Segment Open

theorem completes_oraSendFrame {r : Recv} (h : s.requests i port fr 1 c) (hk : c.recvs = [r]) (ht : frTagged fr = false)
    (hc : s.copyTile (r.addr + fr.addr.toNat) = none) (hw : s.copyWaits r.statusAt 8 = false) :
    completes i s requestFields fun t => t.hasServed c fr.dstConn.toNat fr ∧
      (r.placed + fr.length.toNat < fr.operand1.toNat / 2 ^ 32 → t.tier1 = s.tier1.writeBytes (r.addr + fr.addr.toNat) fr.payload ∧
        ∃ x, t.conns.find fr.dstConn.toNat = some x ∧
          x.recvs = [{ r with placed := r.placed + fr.length.toNat, total := some (fr.operand1.toNat / 2 ^ 32) }]) ∧
      (fr.operand1.toNat / 2 ^ 32 ≤ r.placed + fr.length.toNat → r.done = false → r.lctr = none → t.entryOf r.list r.idx = none ∧
        ∃ x, t.conns.find fr.dstConn.toNat = some x ∧ x.recvs = []) := by
  obtain ⟨hm, href⟩ := State.syndrome_send h.frame.1 hk h.takes.2.2.2.1
  obtain ⟨⟨⟨od, ports, nodes, conns, hform⟩, -, -⟩, hconn⟩ := State.accepted_form h.frame
  obtain ⟨lp, hl⟩ : ∃ lp, (c.creditIn fr.credit.toNat).lp = lp := ⟨_, rfl⟩
  rw [hl] at hconn
  have happly := State.applyOra_send (k := c.accepted fr lp) hconn hk h.frame.1 hm ht
  obtain ⟨⟨v, hv⟩, htier, hwaits⟩ := State.sendPlaced_outcome hconn hk hm (by rw [hform]; exact h.sound) (by rw [hform]; exact hc)
  have hwait : ((s.accepted port fr).sendPlaced fr.dstConn.toNat r fr).copyWaits r.statusAt 8 = false := by
    rw [hwaits, hform]
    exact hw
  have hst : (s.accepted port fr).tier1 = s.tier1 := by rw [hform]
  rw [hst] at htier
  have hready : ((s.accepted port fr).sendPlaced fr.dstConn.toNat r fr).recvReady (r.filled fr) =
      decide (fr.operand1.toNat / 2 ^ 32 ≤ r.placed + fr.length.toNat) := by
    unfold State.recvReady
    show (r.refused || (true && decide (fr.operand1.toNat / 2 ^ 32 ≤ r.placed + fr.length.toNat) && !State.copyWaits _ r.statusAt 8)) = _
    rw [hwait, href]
    simp
  generalize (s.accepted port fr).sendPlaced fr.dstConn.toNat r fr = p at *
  by_cases hend : r.done = false ∧ fr.operand1.toNat / 2 ^ 32 ≤ r.placed + fr.length.toNat
  · obtain ⟨⟨q, hq⟩, hover⟩ := State.recvAdvance_ends hv rfl hend.1 href (hready.trans (decide_eq_true hend.2)) 1
    rw [← happly] at hq hover
    refine completes_request h hl ⟨_, hq, rfl, rfl, rfl, rfl⟩ fun t ht => ⟨fun hn => by omega, fun _ _ _ => ?_⟩
    obtain ⟨⟨a, b, d, hx⟩, -, -, hstep⟩ := State.ackFor_outcome hq fr
    rw [ht]
    exact ⟨(State.entryOf_congr (hstep.lists (by decide)) ..).trans hover, _, hx, rfl⟩
  · have hstop : (r.filled fr).done = true ∨ p.recvReady (r.filled fr) = false := by
      cases hd : r.done with
      | true => exact .inl hd
      | false => exact .inr (hready.trans (decide_eq_false fun hn => hend ⟨hd, hn⟩))
    rw [State.recvAdvance_stops hv rfl hstop] at happly
    rw [← happly] at hv htier
    refine completes_request h hl ⟨_, hv, rfl, rfl, rfl, rfl⟩ fun t ht => ⟨fun _ => ?_, fun hn hd _ => absurd ⟨hd, hn⟩ hend⟩
    obtain ⟨⟨a, b, d, hx⟩, -, -, hstep⟩ := State.ackFor_outcome hv fr
    rw [ht]
    exact ⟨(hstep.tier1 (by decide)).trans htier, _, hx, rfl⟩

/-! ### A WRITE that comes in (R264) -/

/-- A WRITE whose target takes its payload leaves the connection as every served request does, and the stores as the target has them. -/
theorem completes_write {x : State} (h : s.requests i port fr 2 c) (hw : (s.accepted port fr).writeTarget fr.addr.toNat fr.payload 0 = (x, none)) :
    completes i s requestFields fun t => t.hasServed c fr.dstConn.toNat fr ∧ (frTagged fr = false → t.tier1 = x.tier1 ∧ t.tiles = x.tiles) ∧
      (frTagged fr = true → ∀ q, s.ctrs.find fr.tag.toNat = some q → t.ctrs.find fr.tag.toNat = some { q with value := (q.value + 1) % 2 ^ 32 }) := by
  obtain ⟨⟨⟨od, ports, nodes, conns, hform⟩, -, -⟩, hconn⟩ := State.accepted_form h.frame
  obtain ⟨lp, hl⟩ : ∃ lp, (c.creditIn fr.credit.toNat).lp = lp := ⟨_, rfl⟩
  rw [hl] at hconn
  have hx : x = ((s.accepted port fr).writeTarget fr.addr.toNat fr.payload 0).1 := by rw [hw]
  have hstep : Step 17734932627456 (s.accepted port fr) x := hx ▸ State.writeTarget_step (Step.refl _ _) (by decide)
  obtain ⟨h1, h2, h3⟩ := State.writeDone_outcome (x := x) (fr := fr) (by rw [hstep.conns (by decide)]; exact hconn)
  have happly := State.applyOra_write_done hconn h.frame.1 hw
  rw [← happly] at h1 h2 h3
  refine completes_request h hl h1 fun t ht => ?_
  obtain ⟨y, hy, -⟩ := h1
  obtain ⟨-, -, -, hack⟩ := State.ackFor_outcome hy fr
  rw [ht]
  refine ⟨fun hn => ?_, fun hn q hq => ?_⟩
  · rw [hack.tier1 (by decide), hack.tiles (by decide)]
    exact h2 hn
  · rw [hack.ctrs (by decide)]
    exact h3 hn q (by rw [hstep.ctrs (by decide), hform]; exact hq)

theorem completes_oraWriteFrame_tier (h : s.requests i port fr 2 c) (hc : s.copyTile fr.addr.toNat = none) :
    completes i s requestFields fun t => t.hasServed c fr.dstConn.toNat fr ∧
      (frTagged fr = false → t.tier1 = s.tier1.writeBytes fr.addr.toNat fr.payload) ∧
      (frTagged fr = true → ∀ q, s.ctrs.find fr.tag.toNat = some q → t.ctrs.find fr.tag.toNat = some { q with value := (q.value + 1) % 2 ^ 32 }) := by
  obtain ⟨⟨⟨od, ports, nodes, conns, hform⟩, -, -⟩, -⟩ := State.accepted_form h.frame
  refine (completes_write h (State.writeTarget_tier (by rw [hform]; exact hc) fr.payload 0)).imp fun t ⟨hx, hk, hserved, hstore, hctr⟩ =>
    ⟨hx, hk, hserved, fun hn => (hstore hn).1.trans ?_, hctr⟩
  rw [State.tierWrite_sound (by rw [hform]; exact h.sound), hform]

/-- A WRITE into a tile leaves that tile as its target makes it. -/
theorem completes_write_tile {k : Nat} {u : Tile} (h : s.requests i port fr 2 c) (ht : frTagged fr = false)
    (hw : (s.accepted port fr).writeTarget fr.addr.toNat fr.payload 0 = ((s.accepted port fr).setTile k u, none)) :
    completes i s requestFields fun t => t.hasServed c fr.dstConn.toNat fr ∧ s.tileBecomes k u t := by
  obtain ⟨⟨⟨od, ports, nodes, conns, hform⟩, -, -⟩, -⟩ := State.accepted_form h.frame
  have htile : ∀ j, (s.accepted port fr).tileOf j = s.tileOf j := fun j => by rw [hform]; rfl
  refine (completes_write h hw).imp fun t ⟨hx, hk, hserved, hstore, _⟩ => ⟨hx, hk, hserved, ?_⟩
  have hall : ∀ j, t.tileOf j = ((s.accepted port fr).setTile k u).tileOf j := fun j => by
    unfold State.tileOf
    rw [(hstore ht).2]
  exact ⟨(hall k).trans (State.tileOf_setTile_same ..), fun j hj => (hall j).trans ((State.tileOf_setTile_other _ hj _).trans (htile j))⟩
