-- ==== Sys2Proof/Laws/State.lean ====
section
/-! SUPPORT. One lemma per field per update of the state: what each operation writes and what it leaves, true by
unfolding, so that no later proof unfolds a record update. -/

namespace Sys2Proof.Machine

/-! ## The response of a command: `respond` -/

@[simp] theorem respond_cfg (st : Cond) (flag : Bool) (data : Bits) (s : State) :
    (respond st flag data s).cfg = s.cfg := rfl
@[simp] theorem respond_run (st : Cond) (flag : Bool) (data : Bits) (s : State) :
    (respond st flag data s).run = s.run := rfl
@[simp] theorem respond_cfgErr (st : Cond) (flag : Bool) (data : Bits) (s : State) :
    (respond st flag data s).cfgErr = s.cfgErr := rfl
@[simp] theorem respond_tx (st : Cond) (flag : Bool) (data : Bits) (s : State) :
    (respond st flag data s).tx = s.tx := rfl
@[simp] theorem respond_rx (st : Cond) (flag : Bool) (data : Bits) (s : State) :
    (respond st flag data s).rx = s.rx := rfl
@[simp] theorem respond_cb (st : Cond) (flag : Bool) (data : Bits) (s : State) :
    (respond st flag data s).cb = s.cb := rfl
@[simp] theorem respond_txCnt (st : Cond) (flag : Bool) (data : Bits) (s : State) :
    (respond st flag data s).txCnt = s.txCnt := rfl
@[simp] theorem respond_rxCnt (st : Cond) (flag : Bool) (data : Bits) (s : State) :
    (respond st flag data s).rxCnt = s.rxCnt := rfl
@[simp] theorem respond_env (st : Cond) (flag : Bool) (data : Bits) (s : State) :
    (respond st flag data s).env = s.env := rfl
@[simp] theorem respond_out_rsp (st : Cond) (flag : Bool) (data : Bits) (s : State) :
    (respond st flag data s).out.rsp = s.out.rsp ++ [rspWord st flag data] := rfl
@[simp] theorem respond_out_frmOut (st : Cond) (flag : Bool) (data : Bits) (s : State) :
    (respond st flag data s).out.frmOut = s.out.frmOut := rfl
@[simp] theorem respond_out_ctlOut (st : Cond) (flag : Bool) (data : Bits) (s : State) :
    (respond st flag data s).out.ctlOut = s.out.ctlOut := rfl
@[simp] theorem respond_out_txOut (st : Cond) (flag : Bool) (data : Bits) (s : State) :
    (respond st flag data s).out.txOut = s.out.txOut := rfl
@[simp] theorem respond_out_rxOut (st : Cond) (flag : Bool) (data : Bits) (s : State) :
    (respond st flag data s).out.rxOut = s.out.rxOut := rfl

/-! ## A refusal: `refuse` -/

@[simp] theorem refuse_cfg (st : Cond) (s : State) : (refuse st s).cfg = s.cfg := rfl
@[simp] theorem refuse_run (st : Cond) (s : State) : (refuse st s).run = s.run := rfl
@[simp] theorem refuse_cfgErr (st : Cond) (s : State) : (refuse st s).cfgErr = s.cfgErr := rfl
@[simp] theorem refuse_tx (st : Cond) (s : State) : (refuse st s).tx = s.tx := rfl
@[simp] theorem refuse_rx (st : Cond) (s : State) : (refuse st s).rx = s.rx := rfl
@[simp] theorem refuse_cb (st : Cond) (s : State) : (refuse st s).cb = s.cb := rfl
@[simp] theorem refuse_txCnt (st : Cond) (s : State) : (refuse st s).txCnt = s.txCnt := rfl
@[simp] theorem refuse_rxCnt (st : Cond) (s : State) : (refuse st s).rxCnt = s.rxCnt := rfl
@[simp] theorem refuse_env (st : Cond) (s : State) : (refuse st s).env = s.env := rfl
@[simp] theorem refuse_out_rsp (st : Cond) (s : State) :
    (refuse st s).out.rsp = s.out.rsp ++ [rspWord st false []] := rfl
@[simp] theorem refuse_out_frmOut (st : Cond) (s : State) : (refuse st s).out.frmOut = s.out.frmOut := rfl
@[simp] theorem refuse_out_ctlOut (st : Cond) (s : State) : (refuse st s).out.ctlOut = s.out.ctlOut := rfl
@[simp] theorem refuse_out_txOut (st : Cond) (s : State) : (refuse st s).out.txOut = s.out.txOut := rfl
@[simp] theorem refuse_out_rxOut (st : Cond) (s : State) : (refuse st s).out.rxOut = s.out.rxOut := rfl
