-- ==== Sys2Proof/Tests/Slice0.lean ====
section
/-! SUPPORT. Tests of one step each, with the expected values of `spec/95_test_vectors.md` (a number such as 2.8 or T5
names its section or table), words written out bit by bit from the formats of 30_encoding.md, and a witness for the
hypotheses of every statement that has some. -/

namespace Sys2Proof.Tests

open Sys2Proof.Machine

/-- A bit sequence written with digits. -/
def bits (ds : List Nat) : Bits := ds.map fun d => d == 1

/-- A session in progress, both controllers at rest. -/
def session : State := { State.reset with run := true }

/-- The session with another sender. -/
def sender (st : TxState) (seq : SeqNum) (attempts : BitVec 8) (deadline time : Count) : State :=
  { session with
    tx :=
      { Tx.reset with
        state := st, seq := seq, attempts := attempts, outstanding := decide (st = .awaitingAck), deadline := deadline,
        time := time, pay := bits [1, 1, 0, 0] } }

/-- The session with a frame latched. -/
def latched (frm : Bits) : State :=
  { session with rx := { Rx.reset with state := .decoding, frm := frm, len := BitVec.ofNat 8 frm.length } }

/-- The state with a turn and link contents. -/
def linked (t : Turn) (cmd : Bits) (chan : List Frame) (ctl : List (BitVec 17)) (s : State) : State :=
  { s with env := { cmdIn := cmd, chan := chan, ctlPath := ctl, ctlReady := !ctl.isEmpty, turns := [t] } }

/-- The payload `1100`, its block `0111100` and its frame `0111100101` (section 2.4 of the vectors). -/
def p1100 : Bits := bits [1, 1, 0, 0]

/-- See `p1100`. -/
def b1100 : Bits := bits [0, 1, 1, 1, 1, 0, 0]

/-- See `p1100`. -/
def f1100 : Bits := bits [0, 1, 1, 1, 1, 0, 0, 1, 0, 1]

/-- The session with a buffer in use. -/
def withBuffer : State :=
  { session with cb := { Cb.reset with acc := List.replicate 87 1, empty := false, cnt := 1 } }

/-- The next state of an outcome. -/
def nextOf (r : Result) : State :=
  match r with
  | .next t => t
  | _ => State.reset

/-- The response words so far. -/
def words (s : State) : List (BitVec 32) := s.out.rsp.map fun r => r.word

/-- The data of the responses so far. -/
def data (s : State) : List Bits := s.out.rsp.map fun r => r.tail

/-! ## WellFormed: an ill-formed operation for each check -/

theorem test_payload_too_long_refused : wellFormed (.nop 0 (zeros 65536)) = false := by
  simp only [wellFormed, payloadFits, zeros, List.length_replicate]
  decide

theorem test_frame_longer_than_flen_refused : wellFormed (.frmIn 0 1 [true, false]) = false := by decide

theorem test_frame_shorter_than_flen_refused : wellFormed (.frmIn 0 3 [true, false]) = false := by decide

Segment Closed

WHAT IS NEEDED:
Wherever a line in the material contains "copyTile", count it; the answer is the number alone.

EXERCISE OUTPUT:
2